- Opening Delimiter -

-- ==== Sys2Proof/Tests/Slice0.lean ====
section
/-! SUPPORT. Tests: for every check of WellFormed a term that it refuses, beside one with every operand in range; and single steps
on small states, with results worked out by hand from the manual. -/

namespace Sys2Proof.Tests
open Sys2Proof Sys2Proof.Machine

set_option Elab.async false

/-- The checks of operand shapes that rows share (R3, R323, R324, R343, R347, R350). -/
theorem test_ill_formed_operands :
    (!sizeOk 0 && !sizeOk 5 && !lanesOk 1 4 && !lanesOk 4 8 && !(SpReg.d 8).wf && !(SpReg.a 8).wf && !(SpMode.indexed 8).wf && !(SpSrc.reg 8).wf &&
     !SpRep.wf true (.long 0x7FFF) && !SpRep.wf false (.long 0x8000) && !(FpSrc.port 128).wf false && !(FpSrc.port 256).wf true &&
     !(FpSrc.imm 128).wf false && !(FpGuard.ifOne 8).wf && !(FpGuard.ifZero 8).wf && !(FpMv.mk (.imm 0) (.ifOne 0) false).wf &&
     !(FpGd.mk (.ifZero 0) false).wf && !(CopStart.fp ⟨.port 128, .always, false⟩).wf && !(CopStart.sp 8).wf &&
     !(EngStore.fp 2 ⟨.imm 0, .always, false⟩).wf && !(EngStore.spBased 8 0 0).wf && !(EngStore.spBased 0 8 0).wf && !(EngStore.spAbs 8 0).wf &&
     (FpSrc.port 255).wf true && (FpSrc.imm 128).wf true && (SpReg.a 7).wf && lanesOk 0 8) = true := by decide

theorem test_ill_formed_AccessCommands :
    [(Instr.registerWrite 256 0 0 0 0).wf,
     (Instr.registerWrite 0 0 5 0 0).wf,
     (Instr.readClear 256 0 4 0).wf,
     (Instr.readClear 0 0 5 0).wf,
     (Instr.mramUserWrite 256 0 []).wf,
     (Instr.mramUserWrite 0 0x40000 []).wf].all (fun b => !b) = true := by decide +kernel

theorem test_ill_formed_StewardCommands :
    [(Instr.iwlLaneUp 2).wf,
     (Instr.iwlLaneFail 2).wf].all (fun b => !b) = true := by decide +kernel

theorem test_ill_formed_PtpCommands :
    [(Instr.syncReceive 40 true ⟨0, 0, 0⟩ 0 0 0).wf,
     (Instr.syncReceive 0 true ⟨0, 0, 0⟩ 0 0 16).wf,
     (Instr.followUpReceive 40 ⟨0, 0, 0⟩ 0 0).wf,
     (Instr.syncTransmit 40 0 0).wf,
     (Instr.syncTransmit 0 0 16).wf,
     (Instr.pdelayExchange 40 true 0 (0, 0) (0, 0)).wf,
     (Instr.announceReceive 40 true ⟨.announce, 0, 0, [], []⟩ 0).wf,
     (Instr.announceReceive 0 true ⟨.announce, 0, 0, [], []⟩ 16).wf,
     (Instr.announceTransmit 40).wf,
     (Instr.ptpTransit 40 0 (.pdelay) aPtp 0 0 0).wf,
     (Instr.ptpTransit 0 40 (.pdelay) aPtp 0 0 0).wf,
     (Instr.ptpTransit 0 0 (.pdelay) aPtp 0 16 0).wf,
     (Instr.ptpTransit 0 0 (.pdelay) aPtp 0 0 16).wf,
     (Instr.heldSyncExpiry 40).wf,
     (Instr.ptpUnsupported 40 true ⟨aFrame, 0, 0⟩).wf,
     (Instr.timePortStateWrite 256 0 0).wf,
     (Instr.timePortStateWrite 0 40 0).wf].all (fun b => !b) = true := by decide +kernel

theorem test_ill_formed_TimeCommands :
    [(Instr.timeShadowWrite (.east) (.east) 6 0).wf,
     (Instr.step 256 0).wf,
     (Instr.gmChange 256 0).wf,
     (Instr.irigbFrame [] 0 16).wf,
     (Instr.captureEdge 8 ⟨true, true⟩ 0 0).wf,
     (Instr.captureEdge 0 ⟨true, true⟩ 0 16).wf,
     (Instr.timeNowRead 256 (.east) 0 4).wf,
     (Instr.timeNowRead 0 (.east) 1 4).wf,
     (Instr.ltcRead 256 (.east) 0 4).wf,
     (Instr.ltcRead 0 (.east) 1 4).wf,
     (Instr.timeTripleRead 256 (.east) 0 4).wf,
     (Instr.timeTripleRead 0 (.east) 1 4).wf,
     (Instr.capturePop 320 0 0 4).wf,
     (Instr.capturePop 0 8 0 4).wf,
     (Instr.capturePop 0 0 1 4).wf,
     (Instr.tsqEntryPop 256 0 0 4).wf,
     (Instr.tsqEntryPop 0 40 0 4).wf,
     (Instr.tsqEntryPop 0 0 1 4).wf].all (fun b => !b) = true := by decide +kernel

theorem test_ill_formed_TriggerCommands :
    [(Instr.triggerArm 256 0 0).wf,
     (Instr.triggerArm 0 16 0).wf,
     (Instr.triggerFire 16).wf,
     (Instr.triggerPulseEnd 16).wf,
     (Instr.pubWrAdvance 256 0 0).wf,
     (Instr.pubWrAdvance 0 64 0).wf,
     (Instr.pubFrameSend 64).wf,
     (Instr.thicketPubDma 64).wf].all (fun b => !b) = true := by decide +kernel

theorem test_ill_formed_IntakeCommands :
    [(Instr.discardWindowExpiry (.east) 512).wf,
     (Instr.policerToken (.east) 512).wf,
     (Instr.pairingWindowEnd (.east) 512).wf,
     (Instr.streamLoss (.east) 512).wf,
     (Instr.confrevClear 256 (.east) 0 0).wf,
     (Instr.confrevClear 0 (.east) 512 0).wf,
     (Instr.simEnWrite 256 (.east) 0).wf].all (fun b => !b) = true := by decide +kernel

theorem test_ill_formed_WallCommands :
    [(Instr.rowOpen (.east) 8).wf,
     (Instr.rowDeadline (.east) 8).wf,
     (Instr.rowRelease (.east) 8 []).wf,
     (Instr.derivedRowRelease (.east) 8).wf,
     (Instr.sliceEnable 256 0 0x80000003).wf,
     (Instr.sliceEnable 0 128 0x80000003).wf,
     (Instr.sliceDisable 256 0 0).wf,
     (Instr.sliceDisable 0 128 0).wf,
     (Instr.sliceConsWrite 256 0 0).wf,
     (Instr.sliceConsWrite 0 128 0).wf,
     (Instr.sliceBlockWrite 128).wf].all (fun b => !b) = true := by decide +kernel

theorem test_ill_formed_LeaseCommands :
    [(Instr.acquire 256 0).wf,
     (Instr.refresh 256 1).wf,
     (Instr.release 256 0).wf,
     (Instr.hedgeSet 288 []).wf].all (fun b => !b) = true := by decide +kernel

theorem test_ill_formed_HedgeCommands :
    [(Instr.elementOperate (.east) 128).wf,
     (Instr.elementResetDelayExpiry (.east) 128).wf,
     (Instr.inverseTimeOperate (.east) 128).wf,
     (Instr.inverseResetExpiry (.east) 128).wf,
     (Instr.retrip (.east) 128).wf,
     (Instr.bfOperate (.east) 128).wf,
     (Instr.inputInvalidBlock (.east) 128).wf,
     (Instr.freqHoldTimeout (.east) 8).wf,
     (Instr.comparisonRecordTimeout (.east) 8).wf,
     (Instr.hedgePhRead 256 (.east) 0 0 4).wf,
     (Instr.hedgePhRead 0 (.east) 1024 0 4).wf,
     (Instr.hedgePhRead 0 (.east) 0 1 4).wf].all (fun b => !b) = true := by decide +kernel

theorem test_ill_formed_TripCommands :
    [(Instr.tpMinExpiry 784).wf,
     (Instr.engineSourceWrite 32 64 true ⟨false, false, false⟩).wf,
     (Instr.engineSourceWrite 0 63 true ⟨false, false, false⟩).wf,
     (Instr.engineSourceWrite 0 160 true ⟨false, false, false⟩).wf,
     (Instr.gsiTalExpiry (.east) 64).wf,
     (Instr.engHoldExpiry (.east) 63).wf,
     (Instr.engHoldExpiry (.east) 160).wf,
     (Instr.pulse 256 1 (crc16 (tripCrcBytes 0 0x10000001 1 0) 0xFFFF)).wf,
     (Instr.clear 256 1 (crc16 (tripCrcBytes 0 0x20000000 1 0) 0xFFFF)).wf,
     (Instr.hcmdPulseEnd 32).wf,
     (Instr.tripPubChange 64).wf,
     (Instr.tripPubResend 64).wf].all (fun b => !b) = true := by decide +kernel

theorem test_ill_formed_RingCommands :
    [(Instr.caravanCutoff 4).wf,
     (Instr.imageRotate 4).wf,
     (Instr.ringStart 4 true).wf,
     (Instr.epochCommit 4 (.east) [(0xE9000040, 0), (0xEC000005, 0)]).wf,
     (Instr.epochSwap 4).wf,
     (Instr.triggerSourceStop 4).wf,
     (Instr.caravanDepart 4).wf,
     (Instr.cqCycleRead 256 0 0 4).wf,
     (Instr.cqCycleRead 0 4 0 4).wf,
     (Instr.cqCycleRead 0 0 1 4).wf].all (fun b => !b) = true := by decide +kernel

- Closing Delimiter -
- Opening Delimiter -

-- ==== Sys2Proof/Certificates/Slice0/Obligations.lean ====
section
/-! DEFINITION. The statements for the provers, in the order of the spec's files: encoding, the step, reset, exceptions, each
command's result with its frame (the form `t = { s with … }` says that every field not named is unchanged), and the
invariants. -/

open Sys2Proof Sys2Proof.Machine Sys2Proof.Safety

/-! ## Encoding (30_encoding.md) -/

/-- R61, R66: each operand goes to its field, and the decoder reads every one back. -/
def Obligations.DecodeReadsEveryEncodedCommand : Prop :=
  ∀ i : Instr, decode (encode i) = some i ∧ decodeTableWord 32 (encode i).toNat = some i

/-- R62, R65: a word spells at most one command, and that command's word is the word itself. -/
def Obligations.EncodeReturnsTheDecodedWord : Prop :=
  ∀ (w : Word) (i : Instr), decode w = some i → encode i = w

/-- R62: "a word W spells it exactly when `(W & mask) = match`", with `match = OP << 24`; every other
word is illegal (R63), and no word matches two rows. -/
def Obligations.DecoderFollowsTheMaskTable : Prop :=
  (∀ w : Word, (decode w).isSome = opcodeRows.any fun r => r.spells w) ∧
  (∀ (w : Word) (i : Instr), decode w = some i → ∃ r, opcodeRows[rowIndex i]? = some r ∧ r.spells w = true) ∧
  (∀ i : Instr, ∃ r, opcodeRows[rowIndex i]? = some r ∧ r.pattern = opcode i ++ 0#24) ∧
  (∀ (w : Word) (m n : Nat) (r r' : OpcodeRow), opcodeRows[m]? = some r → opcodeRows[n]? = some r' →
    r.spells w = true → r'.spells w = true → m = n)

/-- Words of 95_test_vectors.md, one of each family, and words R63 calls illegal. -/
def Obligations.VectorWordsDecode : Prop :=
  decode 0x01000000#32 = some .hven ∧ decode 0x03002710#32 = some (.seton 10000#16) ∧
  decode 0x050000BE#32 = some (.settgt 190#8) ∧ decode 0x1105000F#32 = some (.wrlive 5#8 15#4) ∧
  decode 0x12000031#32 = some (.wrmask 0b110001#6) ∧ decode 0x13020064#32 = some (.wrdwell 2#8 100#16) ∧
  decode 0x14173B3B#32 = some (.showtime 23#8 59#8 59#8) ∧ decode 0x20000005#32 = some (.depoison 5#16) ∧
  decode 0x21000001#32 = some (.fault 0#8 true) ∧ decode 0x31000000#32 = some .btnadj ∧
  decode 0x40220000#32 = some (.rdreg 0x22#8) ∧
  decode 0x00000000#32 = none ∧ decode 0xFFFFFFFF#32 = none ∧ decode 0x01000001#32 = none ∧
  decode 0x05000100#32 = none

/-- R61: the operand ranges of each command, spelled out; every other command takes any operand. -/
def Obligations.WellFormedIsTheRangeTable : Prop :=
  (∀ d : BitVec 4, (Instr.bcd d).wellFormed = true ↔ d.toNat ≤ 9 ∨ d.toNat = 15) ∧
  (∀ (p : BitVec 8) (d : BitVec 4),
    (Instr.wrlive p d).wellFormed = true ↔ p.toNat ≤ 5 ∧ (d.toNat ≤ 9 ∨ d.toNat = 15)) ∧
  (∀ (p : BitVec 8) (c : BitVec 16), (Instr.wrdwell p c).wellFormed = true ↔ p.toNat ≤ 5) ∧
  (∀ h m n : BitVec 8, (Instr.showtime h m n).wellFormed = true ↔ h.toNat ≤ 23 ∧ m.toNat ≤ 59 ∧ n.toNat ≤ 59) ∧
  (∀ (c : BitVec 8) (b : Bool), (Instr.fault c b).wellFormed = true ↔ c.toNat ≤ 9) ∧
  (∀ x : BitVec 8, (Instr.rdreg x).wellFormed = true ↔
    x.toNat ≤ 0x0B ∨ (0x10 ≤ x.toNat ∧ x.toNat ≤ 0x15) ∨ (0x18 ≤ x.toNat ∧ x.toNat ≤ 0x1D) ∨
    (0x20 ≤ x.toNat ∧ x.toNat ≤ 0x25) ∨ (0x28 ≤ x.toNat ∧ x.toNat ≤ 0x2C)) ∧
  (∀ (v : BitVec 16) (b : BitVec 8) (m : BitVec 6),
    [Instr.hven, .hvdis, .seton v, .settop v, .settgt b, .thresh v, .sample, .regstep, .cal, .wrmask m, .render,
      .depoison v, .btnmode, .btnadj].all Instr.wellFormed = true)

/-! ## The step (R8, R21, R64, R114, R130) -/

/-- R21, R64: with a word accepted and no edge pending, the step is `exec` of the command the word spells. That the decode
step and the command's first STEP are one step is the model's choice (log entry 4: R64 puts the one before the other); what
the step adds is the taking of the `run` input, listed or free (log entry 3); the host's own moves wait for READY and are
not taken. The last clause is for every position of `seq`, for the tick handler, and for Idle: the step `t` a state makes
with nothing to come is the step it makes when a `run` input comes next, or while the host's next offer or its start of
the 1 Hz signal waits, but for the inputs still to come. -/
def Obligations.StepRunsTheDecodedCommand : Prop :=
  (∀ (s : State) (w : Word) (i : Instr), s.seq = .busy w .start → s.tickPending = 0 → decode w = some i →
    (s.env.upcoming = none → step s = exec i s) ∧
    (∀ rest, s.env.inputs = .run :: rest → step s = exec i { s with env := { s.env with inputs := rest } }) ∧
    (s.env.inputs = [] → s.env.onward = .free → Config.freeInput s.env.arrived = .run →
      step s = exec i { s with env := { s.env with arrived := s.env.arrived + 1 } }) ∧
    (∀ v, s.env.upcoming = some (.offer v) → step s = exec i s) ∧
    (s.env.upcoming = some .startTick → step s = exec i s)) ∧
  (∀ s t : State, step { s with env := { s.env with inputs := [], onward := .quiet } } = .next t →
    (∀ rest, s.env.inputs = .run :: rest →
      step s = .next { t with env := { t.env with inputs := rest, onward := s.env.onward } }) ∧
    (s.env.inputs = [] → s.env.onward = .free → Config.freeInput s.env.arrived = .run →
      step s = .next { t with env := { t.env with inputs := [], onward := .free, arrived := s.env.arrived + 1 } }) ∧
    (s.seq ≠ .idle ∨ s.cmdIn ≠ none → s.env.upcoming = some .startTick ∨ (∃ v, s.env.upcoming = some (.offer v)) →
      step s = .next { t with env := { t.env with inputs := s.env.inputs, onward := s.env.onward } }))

- Closing Delimiter -

## Problem requirements
Reproduce word for word the material above, starting with the line that has "(Instr.pulse 256 1" and stopping after the line that has "(Instr.tripPubResend 64).wf].all (fun".

## Task output
     (Instr.pulse 256 1 (crc16 (tripCrcBytes 0 0x10000001 1 0) 0xFFFF)).wf,
     (Instr.clear 256 1 (crc16 (tripCrcBytes 0 0x20000000 1 0) 0xFFFF)).wf,
     (Instr.hcmdPulseEnd 32).wf,
     (Instr.tripPubChange 64).wf,
     (Instr.tripPubResend 64).wf].all (fun b => !b) = true := by decide +kernel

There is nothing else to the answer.